**Work to be completed:**
Only the lines from the top of the following listing through the line with "halfOf_xor_signMask]" belong in your answer, exactly as written.

· · · ·

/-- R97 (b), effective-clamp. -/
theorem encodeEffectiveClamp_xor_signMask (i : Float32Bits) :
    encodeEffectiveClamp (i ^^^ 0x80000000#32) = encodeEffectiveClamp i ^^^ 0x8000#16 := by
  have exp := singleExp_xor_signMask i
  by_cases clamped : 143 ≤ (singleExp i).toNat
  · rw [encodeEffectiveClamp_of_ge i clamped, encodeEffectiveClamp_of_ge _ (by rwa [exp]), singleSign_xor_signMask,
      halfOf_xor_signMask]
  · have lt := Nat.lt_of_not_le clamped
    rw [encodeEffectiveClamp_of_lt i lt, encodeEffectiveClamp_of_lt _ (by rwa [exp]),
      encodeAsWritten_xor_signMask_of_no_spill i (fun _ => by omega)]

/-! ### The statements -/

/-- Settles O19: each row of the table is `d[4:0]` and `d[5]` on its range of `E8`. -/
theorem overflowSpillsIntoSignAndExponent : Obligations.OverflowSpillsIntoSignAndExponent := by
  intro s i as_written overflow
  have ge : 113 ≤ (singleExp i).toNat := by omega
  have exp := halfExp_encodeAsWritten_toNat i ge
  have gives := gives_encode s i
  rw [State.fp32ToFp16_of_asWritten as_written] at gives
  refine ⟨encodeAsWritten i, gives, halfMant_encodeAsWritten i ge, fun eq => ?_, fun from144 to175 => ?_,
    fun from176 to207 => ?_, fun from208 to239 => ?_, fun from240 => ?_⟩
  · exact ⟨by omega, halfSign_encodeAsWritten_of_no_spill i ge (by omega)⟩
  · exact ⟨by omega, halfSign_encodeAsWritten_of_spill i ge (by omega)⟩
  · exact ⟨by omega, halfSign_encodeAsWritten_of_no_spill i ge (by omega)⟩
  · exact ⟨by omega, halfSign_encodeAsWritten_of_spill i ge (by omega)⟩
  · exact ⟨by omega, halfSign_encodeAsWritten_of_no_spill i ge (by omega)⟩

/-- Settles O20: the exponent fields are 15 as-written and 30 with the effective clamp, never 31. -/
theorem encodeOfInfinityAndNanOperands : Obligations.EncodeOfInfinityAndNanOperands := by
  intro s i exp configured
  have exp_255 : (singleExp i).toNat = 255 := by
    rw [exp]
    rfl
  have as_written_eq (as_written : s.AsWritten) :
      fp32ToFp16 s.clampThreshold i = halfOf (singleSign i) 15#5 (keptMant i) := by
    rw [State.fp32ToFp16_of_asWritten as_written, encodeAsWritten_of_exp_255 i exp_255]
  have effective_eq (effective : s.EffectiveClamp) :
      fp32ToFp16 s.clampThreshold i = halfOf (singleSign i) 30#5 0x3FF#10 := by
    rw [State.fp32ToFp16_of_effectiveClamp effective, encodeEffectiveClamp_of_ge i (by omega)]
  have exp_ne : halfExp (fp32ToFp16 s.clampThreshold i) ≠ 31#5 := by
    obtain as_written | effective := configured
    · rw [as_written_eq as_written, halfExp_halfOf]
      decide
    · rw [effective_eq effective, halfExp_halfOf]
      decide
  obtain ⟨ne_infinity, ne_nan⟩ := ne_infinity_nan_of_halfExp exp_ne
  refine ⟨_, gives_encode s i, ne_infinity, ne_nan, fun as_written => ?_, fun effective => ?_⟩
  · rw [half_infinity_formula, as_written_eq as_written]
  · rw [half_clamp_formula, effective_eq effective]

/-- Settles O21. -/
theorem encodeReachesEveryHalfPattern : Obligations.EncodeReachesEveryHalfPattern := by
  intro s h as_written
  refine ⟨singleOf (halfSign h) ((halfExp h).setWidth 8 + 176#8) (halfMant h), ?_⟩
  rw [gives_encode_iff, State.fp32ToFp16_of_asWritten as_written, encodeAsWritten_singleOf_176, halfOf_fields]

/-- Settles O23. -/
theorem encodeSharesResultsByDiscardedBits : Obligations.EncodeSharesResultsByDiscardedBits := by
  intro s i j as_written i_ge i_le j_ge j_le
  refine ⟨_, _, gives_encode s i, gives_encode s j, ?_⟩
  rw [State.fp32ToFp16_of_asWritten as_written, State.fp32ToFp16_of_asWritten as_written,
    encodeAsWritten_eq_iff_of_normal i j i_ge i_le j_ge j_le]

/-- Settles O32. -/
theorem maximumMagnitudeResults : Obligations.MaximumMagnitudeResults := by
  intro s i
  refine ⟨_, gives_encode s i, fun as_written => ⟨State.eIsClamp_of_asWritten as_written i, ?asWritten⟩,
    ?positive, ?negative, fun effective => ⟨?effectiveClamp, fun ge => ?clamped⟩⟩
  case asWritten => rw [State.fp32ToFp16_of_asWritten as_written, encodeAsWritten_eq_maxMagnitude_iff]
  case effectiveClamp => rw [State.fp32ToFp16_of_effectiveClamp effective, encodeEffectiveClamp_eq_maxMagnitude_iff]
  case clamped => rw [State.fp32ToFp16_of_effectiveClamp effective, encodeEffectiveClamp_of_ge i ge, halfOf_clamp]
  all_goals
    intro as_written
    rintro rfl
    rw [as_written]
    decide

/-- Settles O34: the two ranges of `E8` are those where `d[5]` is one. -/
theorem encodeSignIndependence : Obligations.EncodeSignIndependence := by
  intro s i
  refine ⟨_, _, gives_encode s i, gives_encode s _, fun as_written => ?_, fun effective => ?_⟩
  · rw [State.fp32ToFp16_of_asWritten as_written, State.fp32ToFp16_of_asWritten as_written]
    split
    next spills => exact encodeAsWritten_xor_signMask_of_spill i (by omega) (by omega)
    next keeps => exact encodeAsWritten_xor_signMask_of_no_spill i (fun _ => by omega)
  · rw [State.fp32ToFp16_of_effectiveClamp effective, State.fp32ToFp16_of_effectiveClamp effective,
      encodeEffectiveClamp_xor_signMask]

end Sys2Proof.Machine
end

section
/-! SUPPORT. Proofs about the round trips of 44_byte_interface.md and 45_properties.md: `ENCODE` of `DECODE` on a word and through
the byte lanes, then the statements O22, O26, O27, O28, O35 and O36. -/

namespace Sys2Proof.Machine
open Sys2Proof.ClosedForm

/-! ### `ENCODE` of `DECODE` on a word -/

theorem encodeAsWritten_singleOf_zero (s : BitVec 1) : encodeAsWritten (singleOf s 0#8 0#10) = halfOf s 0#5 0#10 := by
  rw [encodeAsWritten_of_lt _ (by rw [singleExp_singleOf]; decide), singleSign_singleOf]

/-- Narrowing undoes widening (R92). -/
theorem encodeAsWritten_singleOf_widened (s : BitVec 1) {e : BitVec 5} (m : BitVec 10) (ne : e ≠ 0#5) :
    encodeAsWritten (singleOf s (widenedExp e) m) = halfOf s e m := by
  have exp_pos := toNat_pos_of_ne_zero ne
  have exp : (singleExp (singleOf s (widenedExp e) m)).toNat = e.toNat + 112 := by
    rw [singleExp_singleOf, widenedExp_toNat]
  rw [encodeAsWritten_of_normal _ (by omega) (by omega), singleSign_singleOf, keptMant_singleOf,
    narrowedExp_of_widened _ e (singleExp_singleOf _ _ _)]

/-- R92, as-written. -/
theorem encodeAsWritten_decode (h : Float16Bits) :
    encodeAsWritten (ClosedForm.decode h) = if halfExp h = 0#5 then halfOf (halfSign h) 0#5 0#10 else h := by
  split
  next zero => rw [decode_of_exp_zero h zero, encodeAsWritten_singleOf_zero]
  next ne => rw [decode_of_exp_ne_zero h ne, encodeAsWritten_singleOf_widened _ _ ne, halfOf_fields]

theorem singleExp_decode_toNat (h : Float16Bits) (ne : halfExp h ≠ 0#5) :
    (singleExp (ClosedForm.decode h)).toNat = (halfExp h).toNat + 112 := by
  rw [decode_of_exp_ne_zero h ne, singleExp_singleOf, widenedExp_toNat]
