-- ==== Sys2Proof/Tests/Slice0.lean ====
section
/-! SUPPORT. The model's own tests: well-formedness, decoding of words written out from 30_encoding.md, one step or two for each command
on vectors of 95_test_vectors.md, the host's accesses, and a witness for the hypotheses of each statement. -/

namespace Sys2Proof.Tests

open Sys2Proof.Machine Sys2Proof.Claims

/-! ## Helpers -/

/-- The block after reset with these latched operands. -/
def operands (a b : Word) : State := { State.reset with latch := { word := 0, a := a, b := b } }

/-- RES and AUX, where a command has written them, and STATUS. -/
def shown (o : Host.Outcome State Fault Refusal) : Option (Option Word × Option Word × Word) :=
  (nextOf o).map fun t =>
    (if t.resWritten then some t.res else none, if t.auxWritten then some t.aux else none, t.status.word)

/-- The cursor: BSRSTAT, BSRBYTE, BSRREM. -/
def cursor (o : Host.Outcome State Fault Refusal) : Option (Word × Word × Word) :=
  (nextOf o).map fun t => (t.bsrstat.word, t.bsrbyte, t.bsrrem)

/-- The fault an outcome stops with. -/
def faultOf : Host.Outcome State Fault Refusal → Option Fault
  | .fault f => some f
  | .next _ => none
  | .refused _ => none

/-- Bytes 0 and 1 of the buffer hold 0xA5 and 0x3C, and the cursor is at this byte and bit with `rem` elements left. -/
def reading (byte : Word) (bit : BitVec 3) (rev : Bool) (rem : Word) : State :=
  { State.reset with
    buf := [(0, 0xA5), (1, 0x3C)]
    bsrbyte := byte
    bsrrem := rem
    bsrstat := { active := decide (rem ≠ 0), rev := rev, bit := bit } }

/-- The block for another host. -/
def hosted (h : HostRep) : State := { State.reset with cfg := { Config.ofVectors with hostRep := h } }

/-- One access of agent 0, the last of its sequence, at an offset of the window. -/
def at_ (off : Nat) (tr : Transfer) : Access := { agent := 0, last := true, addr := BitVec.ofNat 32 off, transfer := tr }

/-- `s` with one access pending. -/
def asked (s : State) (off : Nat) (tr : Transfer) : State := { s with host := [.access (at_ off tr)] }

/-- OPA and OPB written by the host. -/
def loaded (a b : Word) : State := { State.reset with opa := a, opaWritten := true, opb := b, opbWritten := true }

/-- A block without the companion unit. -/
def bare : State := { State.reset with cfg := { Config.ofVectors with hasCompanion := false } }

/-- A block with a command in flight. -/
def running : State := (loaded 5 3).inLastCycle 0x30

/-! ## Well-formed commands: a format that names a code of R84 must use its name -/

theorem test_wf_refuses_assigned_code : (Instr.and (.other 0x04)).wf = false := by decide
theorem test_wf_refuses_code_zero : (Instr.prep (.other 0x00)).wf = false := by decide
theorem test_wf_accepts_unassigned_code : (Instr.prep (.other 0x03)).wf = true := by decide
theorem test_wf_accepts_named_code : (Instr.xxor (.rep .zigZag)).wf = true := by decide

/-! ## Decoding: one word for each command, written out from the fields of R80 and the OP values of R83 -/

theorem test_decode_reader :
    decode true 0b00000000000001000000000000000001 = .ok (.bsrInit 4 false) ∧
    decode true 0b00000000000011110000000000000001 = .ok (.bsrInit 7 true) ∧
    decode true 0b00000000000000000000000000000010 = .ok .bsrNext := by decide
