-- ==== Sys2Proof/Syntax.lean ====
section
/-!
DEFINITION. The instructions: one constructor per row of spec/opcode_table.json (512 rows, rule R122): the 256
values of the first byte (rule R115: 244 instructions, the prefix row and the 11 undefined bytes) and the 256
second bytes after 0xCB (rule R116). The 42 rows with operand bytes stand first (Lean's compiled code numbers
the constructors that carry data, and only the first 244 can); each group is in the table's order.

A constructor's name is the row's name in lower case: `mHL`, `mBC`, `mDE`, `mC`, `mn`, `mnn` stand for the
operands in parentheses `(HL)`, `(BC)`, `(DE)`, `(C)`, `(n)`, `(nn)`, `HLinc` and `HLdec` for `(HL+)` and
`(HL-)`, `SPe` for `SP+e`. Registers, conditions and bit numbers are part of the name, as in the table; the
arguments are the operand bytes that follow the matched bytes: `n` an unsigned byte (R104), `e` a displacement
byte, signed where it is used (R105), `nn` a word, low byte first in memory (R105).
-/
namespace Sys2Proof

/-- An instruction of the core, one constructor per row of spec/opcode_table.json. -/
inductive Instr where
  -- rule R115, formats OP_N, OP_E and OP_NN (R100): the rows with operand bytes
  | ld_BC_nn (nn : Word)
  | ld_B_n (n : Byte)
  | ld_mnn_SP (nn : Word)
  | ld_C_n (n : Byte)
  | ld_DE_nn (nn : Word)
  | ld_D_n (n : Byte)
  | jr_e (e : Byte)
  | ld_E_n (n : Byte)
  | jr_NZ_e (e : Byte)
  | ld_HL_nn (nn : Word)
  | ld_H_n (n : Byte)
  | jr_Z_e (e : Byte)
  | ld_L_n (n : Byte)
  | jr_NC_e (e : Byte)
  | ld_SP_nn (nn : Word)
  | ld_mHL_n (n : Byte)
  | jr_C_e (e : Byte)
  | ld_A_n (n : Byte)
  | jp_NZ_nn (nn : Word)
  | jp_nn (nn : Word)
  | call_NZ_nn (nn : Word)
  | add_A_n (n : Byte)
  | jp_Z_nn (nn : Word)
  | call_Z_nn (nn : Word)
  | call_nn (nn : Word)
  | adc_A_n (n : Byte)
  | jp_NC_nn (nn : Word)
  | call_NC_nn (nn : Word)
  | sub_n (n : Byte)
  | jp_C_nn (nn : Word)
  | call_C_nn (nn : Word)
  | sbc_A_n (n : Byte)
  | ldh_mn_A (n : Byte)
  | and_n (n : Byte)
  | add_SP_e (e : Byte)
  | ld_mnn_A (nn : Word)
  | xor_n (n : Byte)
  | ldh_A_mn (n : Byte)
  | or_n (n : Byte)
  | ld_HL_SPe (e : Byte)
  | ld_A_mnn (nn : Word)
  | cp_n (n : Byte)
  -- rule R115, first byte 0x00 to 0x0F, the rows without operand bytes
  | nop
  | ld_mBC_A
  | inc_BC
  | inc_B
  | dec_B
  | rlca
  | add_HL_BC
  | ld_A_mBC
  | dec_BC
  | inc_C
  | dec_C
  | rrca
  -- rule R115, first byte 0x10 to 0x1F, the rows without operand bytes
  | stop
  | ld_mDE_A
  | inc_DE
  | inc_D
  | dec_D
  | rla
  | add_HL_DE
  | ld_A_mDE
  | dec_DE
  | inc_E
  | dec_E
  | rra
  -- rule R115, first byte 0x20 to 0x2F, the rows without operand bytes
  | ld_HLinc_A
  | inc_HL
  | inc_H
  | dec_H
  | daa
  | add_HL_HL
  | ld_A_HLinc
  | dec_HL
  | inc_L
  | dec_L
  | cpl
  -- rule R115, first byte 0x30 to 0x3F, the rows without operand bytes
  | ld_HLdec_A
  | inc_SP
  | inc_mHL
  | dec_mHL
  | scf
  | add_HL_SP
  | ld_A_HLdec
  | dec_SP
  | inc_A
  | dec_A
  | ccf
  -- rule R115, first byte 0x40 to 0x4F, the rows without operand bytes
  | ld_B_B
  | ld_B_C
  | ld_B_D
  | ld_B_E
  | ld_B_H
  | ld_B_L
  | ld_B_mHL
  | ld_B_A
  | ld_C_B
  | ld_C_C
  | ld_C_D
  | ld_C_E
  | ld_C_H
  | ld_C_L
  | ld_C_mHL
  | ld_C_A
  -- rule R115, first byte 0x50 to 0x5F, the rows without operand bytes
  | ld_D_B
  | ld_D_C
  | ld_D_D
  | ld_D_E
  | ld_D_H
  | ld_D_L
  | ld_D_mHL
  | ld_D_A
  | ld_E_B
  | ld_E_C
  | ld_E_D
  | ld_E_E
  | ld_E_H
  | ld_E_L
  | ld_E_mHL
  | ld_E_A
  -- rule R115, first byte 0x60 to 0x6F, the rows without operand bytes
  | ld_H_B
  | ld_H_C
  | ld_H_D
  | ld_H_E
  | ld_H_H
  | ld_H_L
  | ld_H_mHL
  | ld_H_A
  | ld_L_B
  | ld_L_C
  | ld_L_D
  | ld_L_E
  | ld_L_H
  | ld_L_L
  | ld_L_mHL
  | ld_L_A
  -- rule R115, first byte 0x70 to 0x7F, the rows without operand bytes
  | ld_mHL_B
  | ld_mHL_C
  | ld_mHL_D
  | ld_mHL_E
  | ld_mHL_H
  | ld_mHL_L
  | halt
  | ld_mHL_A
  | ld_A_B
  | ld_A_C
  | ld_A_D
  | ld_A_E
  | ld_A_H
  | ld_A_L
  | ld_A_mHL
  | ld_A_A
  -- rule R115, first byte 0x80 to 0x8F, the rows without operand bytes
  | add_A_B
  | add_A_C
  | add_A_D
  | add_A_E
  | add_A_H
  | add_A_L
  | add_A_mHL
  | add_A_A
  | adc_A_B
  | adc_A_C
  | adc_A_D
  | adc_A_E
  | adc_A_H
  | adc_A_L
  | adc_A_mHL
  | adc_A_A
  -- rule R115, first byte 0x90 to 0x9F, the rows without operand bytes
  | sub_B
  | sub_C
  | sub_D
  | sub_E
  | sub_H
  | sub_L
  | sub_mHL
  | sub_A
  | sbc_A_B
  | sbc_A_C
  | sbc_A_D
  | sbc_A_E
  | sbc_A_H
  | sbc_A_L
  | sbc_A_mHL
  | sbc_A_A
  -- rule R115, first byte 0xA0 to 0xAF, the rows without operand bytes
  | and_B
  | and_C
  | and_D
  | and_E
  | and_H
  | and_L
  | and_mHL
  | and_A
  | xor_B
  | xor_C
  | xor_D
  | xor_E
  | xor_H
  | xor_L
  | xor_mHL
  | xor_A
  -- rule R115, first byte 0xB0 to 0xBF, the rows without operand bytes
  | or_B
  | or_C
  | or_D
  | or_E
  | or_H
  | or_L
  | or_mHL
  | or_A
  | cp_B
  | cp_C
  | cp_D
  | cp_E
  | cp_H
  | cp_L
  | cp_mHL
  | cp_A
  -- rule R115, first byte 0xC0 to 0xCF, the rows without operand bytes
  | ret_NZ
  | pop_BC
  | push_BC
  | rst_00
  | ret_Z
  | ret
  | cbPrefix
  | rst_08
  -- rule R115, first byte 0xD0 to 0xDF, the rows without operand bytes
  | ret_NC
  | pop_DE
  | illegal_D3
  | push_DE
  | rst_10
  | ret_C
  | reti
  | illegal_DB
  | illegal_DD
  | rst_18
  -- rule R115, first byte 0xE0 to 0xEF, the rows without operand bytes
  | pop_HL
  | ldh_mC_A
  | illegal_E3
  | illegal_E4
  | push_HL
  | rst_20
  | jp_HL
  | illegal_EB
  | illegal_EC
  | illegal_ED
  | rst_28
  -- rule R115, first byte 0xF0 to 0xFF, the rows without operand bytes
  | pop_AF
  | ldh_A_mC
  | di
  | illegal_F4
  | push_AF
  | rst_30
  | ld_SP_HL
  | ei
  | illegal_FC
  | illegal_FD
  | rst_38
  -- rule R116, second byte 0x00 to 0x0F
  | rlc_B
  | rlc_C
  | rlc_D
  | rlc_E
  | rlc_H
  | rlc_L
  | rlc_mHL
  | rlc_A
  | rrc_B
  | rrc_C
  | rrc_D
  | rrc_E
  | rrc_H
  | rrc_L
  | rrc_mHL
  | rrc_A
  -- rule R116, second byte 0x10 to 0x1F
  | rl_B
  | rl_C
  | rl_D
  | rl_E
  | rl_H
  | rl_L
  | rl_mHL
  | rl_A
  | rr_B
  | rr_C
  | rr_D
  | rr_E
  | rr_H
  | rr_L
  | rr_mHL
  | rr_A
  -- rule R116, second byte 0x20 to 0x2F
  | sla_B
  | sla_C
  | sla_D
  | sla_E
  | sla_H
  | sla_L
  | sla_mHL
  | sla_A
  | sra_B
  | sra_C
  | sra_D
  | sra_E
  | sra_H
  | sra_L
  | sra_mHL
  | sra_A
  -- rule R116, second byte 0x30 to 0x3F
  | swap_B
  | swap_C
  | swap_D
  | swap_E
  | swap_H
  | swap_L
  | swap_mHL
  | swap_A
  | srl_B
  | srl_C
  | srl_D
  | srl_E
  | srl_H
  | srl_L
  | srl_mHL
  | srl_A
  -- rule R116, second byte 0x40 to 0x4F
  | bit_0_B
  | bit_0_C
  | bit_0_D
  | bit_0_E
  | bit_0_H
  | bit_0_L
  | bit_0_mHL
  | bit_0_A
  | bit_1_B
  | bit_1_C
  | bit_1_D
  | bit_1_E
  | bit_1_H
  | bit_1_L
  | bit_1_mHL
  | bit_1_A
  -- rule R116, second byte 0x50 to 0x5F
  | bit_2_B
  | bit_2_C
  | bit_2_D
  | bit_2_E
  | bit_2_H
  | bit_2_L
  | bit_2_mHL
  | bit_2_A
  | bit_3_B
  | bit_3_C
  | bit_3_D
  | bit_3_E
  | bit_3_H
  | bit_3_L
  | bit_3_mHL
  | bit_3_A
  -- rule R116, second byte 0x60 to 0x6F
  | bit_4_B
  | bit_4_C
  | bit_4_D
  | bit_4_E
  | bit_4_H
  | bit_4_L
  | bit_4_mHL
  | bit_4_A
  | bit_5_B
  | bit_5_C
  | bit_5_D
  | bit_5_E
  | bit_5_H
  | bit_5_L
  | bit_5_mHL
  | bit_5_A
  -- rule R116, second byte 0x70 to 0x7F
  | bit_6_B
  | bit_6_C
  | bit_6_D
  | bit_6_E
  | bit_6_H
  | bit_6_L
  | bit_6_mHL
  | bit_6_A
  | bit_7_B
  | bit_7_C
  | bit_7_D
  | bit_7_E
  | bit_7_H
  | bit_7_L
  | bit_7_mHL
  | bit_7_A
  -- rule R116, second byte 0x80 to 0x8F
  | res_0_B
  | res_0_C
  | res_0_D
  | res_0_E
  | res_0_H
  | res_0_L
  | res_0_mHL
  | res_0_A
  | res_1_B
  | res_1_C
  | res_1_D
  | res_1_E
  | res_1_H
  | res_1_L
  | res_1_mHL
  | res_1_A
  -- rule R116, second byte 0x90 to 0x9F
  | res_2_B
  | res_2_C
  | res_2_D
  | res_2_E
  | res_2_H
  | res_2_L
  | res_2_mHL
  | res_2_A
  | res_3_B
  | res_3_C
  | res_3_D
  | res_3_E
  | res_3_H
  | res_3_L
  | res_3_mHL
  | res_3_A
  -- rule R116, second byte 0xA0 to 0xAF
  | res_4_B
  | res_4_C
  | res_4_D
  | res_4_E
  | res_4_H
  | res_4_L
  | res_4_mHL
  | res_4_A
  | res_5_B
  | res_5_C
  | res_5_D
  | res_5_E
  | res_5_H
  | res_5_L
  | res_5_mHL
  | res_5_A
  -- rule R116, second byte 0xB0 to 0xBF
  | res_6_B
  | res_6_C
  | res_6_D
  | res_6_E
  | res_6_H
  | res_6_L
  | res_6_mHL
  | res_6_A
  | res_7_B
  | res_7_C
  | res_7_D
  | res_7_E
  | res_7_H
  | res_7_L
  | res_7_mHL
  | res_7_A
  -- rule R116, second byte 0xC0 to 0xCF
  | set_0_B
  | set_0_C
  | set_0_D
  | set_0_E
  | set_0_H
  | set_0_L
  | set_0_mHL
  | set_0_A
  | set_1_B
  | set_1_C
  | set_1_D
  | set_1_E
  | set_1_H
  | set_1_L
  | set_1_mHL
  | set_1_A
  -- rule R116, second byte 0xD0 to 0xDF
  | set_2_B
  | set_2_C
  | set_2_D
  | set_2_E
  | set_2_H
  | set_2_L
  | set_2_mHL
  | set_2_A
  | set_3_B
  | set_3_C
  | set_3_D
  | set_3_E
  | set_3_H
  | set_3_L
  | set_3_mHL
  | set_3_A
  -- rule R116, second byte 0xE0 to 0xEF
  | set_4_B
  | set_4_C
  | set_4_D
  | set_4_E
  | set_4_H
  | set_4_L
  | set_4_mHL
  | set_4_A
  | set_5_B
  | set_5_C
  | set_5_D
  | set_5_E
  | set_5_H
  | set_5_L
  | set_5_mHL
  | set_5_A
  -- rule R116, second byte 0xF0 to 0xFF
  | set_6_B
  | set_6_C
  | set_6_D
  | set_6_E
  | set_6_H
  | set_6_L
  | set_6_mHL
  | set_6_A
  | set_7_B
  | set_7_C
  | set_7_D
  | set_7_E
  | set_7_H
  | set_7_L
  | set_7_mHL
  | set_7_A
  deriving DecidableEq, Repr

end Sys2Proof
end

· · · ·

**Final answer:**
/-- R97 (b), effective-clamp. -/
theorem encodeEffectiveClamp_xor_signMask (i : Float32Bits) :
    encodeEffectiveClamp (i ^^^ 0x80000000#32) = encodeEffectiveClamp i ^^^ 0x8000#16 := by
  have exp := singleExp_xor_signMask i
  by_cases clamped : 143 ≤ (singleExp i).toNat
  · rw [encodeEffectiveClamp_of_ge i clamped, encodeEffectiveClamp_of_ge _ (by rwa [exp]), singleSign_xor_signMask,
      halfOf_xor_signMask]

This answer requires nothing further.